Because those in the highest levels of this government, the ministers, their closest assistants and the premier herself, seem to have lost all perspective of how their actions have a trickle down effect that impacts many lives. These are not numbers, or stats…these are all people we are talking about here.
Rod MacIsaac committed suicide because he was fired and said to be under RCMP investigation. Only… he wasn’t. And his family can’t get him back. Apologies ring hollow. Lies and more lies. What page is that in the government manual?
Paige is gone. But the government response to the scathing report on her death- one of many in ministry care, or recently released from ministry care- was released on October 19th, the day Canadians voted in the most contentious election most of us will remember. No disrespect or attempt to squeeze that out under cover there. No, not in the most open and transparent government in Canada!
And yet…. there are more. And no amount of tears will get those loved ones back.
Tonight, I do still feel angry. But more so,I feel disappointed. Clark campaigned on bringing people back into government,on accountability and transparency. Yet… where did all those promises get us? Amrik Virk, a former RCMP member, fumbling through question period today when confronted with the opposition that thankfully chose to oppose.
The families of all of these victims- some of whom may still be here with us had government taken its job seriously and ensured due process was happening – have gone through enough. There is no closure. There will be no healing for many. But due process is not something this government allows to happen. Accountability is just a word that looks good in a promise, and even the most partisan Liberal supporter in BC needs to ask why that is.
When people are dying because of government action… or inaction, it isn’t an issue of left or right… it is an issue of doing the right thing.
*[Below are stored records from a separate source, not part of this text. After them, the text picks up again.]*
theorem setMd_keeps (mdh mdl : Word) : Keeps P (setMd mdh mdl) :=
  .bind (.look _) fun k => .change fun _ => mdc_keeps h mdh mdl k

theorem resumeFrame_keeps (m : MulInstr) (a b : Word) : Keeps P (resumeFrame m a b) := by
  refine .bind (.look _) fun _ => .bind (.look _) fun f => ?_
  cases f with
  | none => exact .bind (.change fun _ => h.rest rfl) fun _ => .pure _
  | some f =>
    exact .bind (.change fun s hs => h.rest (s := { s with core := { s.core with mdh := f.mdh, mdl := f.mdl } }) rfl
      (h.core _ (fun hw => hw) hs)) fun _ => .pure _

omit h in
theorem productOf_keeps (known : Bool) (p : BitVec 32 × Flags) (o : BitVec 32 → Bool) :
    Keeps P (productOf known p o) :=
  .ite (.pure _) (.bind (.look _) fun _ => .bind (.look _) fun _ => .pure _)

theorem multiply_keeps (op : MulOp) (f : Word → Word → BitVec 32 × Flags) (o : BitVec 32 → Bool) (rn rm : Gpr) :
    Keeps P (multiply op f o rn rm) :=
  .bind (readGpr_keeps rn) fun _ => .bind (readGpr_keeps rm) fun _ => .bind (resumeFrame_keeps h _ _ _) fun _ =>
    .bind (productOf_keeps _ _ _) fun _ => .bind (setFlags_keeps h _) fun _ => .bind (setMd_keeps h _ _) fun _ =>
    next_keeps h 2

theorem divide_keeps (op : MulOp) (f : Division) (rn : Gpr) : Keeps P (divide op f rn) := by
  refine .bind (readGpr_keeps rn) fun _ => .bind (resumeFrame_keeps h _ _ _) fun _ => .bind (.look _) fun r => ?_
  split
  · exact .bind (setFlags_keeps h _) fun _ => .bind (setMd_keeps h _ _) fun _ => next_keeps h 2
  · exact .bind (.look _) fun _ => .bind (.look _) fun _ => .bind (.look _) fun _ =>
      .bind (setFlags_keeps h _) fun _ => .bind (setMd_keeps h _ _) fun _ => next_keeps h 2

end

section
variable {P : State → Prop} {w : Nat} {W : Width w} (h : Closed P) (hW : WidthKeeps P W)
include h hW

omit h in
theorem readIndirect_keeps (p : Gpr) : Keeps P (readIndirect W p) := .bind (readGpr_keeps p) fun _ => hW.readMem _

theorem readPostInc_keeps (p : Gpr) : Keeps P (readPostInc W p) :=
  .bind (readIndirect_keeps hW p) fun _ => .bind (stepGpr_keeps h p _) fun _ => .pure _

theorem aluWriteReg_keeps (c : SpCheck) (q : Byte) (v : BitVec w) : Keeps P (aluWriteReg W c q v) :=
  .bind (hW.writeReg q v) fun _ => .change fun _ => aluReg_keeps h c q

theorem aluWriteMem_keeps (c : SpCheck) (a : Word) (v : BitVec w) : Keeps P (aluWriteMem W c a v) :=
  .bind (.look _) fun u => .bind (hW.writeMem a v) fun _ => .change fun _ => aluMem_keeps h u c w a

theorem aluRR_keeps (f : Alu w) (rn rm : Gpr) : Keeps P (aluRR W f rn rm) :=
  .bind (aluStep_keeps h (hW.readGpr rm) (hW.readGpr rn) (hW.writeGpr rn)) fun _ => next_keeps h 2

theorem aluRI_keeps (f : Alu w) (rn : Gpr) (ri : BitVec 2) : Keeps P (aluRI W f rn ri) :=
  .bind (aluStep_keeps h (readIndirect_keeps hW _) (hW.readGpr rn) (hW.writeGpr rn)) fun _ => next_keeps h 2

theorem aluRIP_keeps (f : Alu w) (rn : Gpr) (ri : BitVec 2) : Keeps P (aluRIP W f rn ri) :=
  .ite
    (.bind (aluStep_keeps h (readPostInc_keeps h hW _) (hW.open_ 0) fun _ => openPointer_keeps h _) fun _ =>
      next_keeps h 2)
    (.bind (aluStep_keeps h (readPostInc_keeps h hW _) (hW.readGpr rn) (hW.writeGpr rn)) fun _ => next_keeps h 2)

theorem aluR3_keeps (f : Alu w) (rn : Gpr) (d : BitVec 3) : Keeps P (aluR3 W f rn d) :=
  .bind (aluStep_keeps h (.pure _) (hW.readGpr rn) (hW.writeGpr rn)) fun _ => next_keeps h 2

theorem aluRegImm_keeps (f : Alu w) (c : SpCheck) (q : Byte) (d : BitVec w) : Keeps P (aluRegImm W f c q d) :=
  .bind (aluStep_keeps h (.pure _) (hW.readReg q) (aluWriteReg_keeps h hW c q)) fun _ => next_keeps h 4

theorem aluRegMem_keeps (f : Alu w) (c : SpCheck) (q : Byte) (a : Word) : Keeps P (aluRegMem W f c q a) :=
  .bind (aluStep_keeps h (hW.readMem a) (hW.readReg q) (aluWriteReg_keeps h hW c q)) fun _ => next_keeps h 4

theorem aluMemReg_keeps (f : Alu w) (c : SpCheck) (a : Word) (q : Byte) : Keeps P (aluMemReg W f c a q) :=
  .bind (aluStep_keeps h (hW.readReg q) (hW.readMem a) (aluWriteMem_keeps h hW c a)) fun _ => next_keeps h 4

theorem cmpRR_keeps (rn rm : Gpr) : Keeps P (cmpRR W rn rm) :=
  .bind (aluStep_keeps h (hW.readGpr rm) (hW.readGpr rn) fun _ => .pure _) fun _ => next_keeps h 2

theorem cmpRI_keeps (rn : Gpr) (ri : BitVec 2) : Keeps P (cmpRI W rn ri) :=
  .bind (aluStep_keeps h (readIndirect_keeps hW _) (hW.readGpr rn) fun _ => .pure _) fun _ => next_keeps h 2

theorem cmpRIP_keeps (rn : Gpr) (ri : BitVec 2) : Keeps P (cmpRIP W rn ri) :=
  .bind (aluStep_keeps h (readPostInc_keeps h hW _) (.ite (hW.open_ 0) (hW.readGpr rn)) fun _ => .pure _) fun _ =>
    next_keeps h 2

theorem cmpR3_keeps (rn : Gpr) (d : BitVec 3) : Keeps P (cmpR3 W rn d) :=
  .bind (aluStep_keeps h (.pure _) (hW.readGpr rn) fun _ => .pure _) fun _ => next_keeps h 2

theorem cmpRegImm_keeps (q : Byte) (d : BitVec w) : Keeps P (cmpRegImm W q d) :=
  .bind (aluStep_keeps h (.pure _) (hW.readReg q) fun _ => .pure _) fun _ => next_keeps h 4

theorem cmpRegMem_keeps (q : Byte) (a : Word) : Keeps P (cmpRegMem W q a) :=
  .bind (aluStep_keeps h (hW.readMem a) (hW.readReg q) fun _ => .pure _) fun _ => next_keeps h 4

theorem unaryGpr_keeps (f : BitVec w → BitVec w × Flags) (rn : Gpr) : Keeps P (unaryGpr W f rn) :=
  .bind (hW.readGpr rn) fun _ => .bind (setFlags_keeps h _) fun _ => .bind (hW.writeGpr rn _) fun _ => next_keeps h 2

omit hW in
theorem moveStep_keeps {source : Act (BitVec w)} {write : BitVec w → Act Unit} (hs : Keeps P source)
    (hw : ∀ v, Keeps P (write v)) : Keeps P (moveStep source write) :=
  .bind hs fun v => .bind (.bind (.look _) fun _ => setFlags_keeps h _) fun _ => hw v

omit h in
theorem writeIndirect_keeps (p : Gpr) (v : BitVec w) : Keeps P (writeIndirect W p v) :=
  .bind (readGpr_keeps p) fun _ => hW.writeMem _ v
And if doing the right thing means admitting that you screwed up, you admit that you screwed up and take your consequences.
As a person of integrity, you do it…willingly. You do not pass the buck. You do not let a staffer take the fall. You do the right thing and take responsibility as a leader and let it rest on your shoulders.
But under the ‘open’ Clark government? Not so much.
Not so much accountability. Not so much effort to change anything. Photo-ops and happy smiles all while declaring innocence of knowledge of any of it. Which is really hard to believe considering staffers wouldn’t be doing any of this if they didn’t think it was perfectly acceptable.
Not even under Gordon Campbell did I see anything like this. It’s a culture of deceit and deflection that makes the West Wing reference look like pre-school, and House of Cards the playbook. There is a demonstrated lack of respect for the law, but more so, the spirit of the law.
And you were worried about Stephen Harper in BC??
They’ve been sharing some more examples of how ministers, ministerial staff and other have been circumventing FOI and document handling laws, and here is just one of a few posted:
It’s also worth a trip back down memory lane to when government removed the penalties associated with document handling… and I was questioning why a bigger fuss wasn’t made over it when it immediately came to the attention of the opposition.
This matters right now. Greatly. And it didn’t get a lot of press when it happened.
And tell me there wasn’t a bigger agenda here than making it easier to destroy old,unnecessary documents.
This was about protecting those who do the dirty work. And that is all it was about.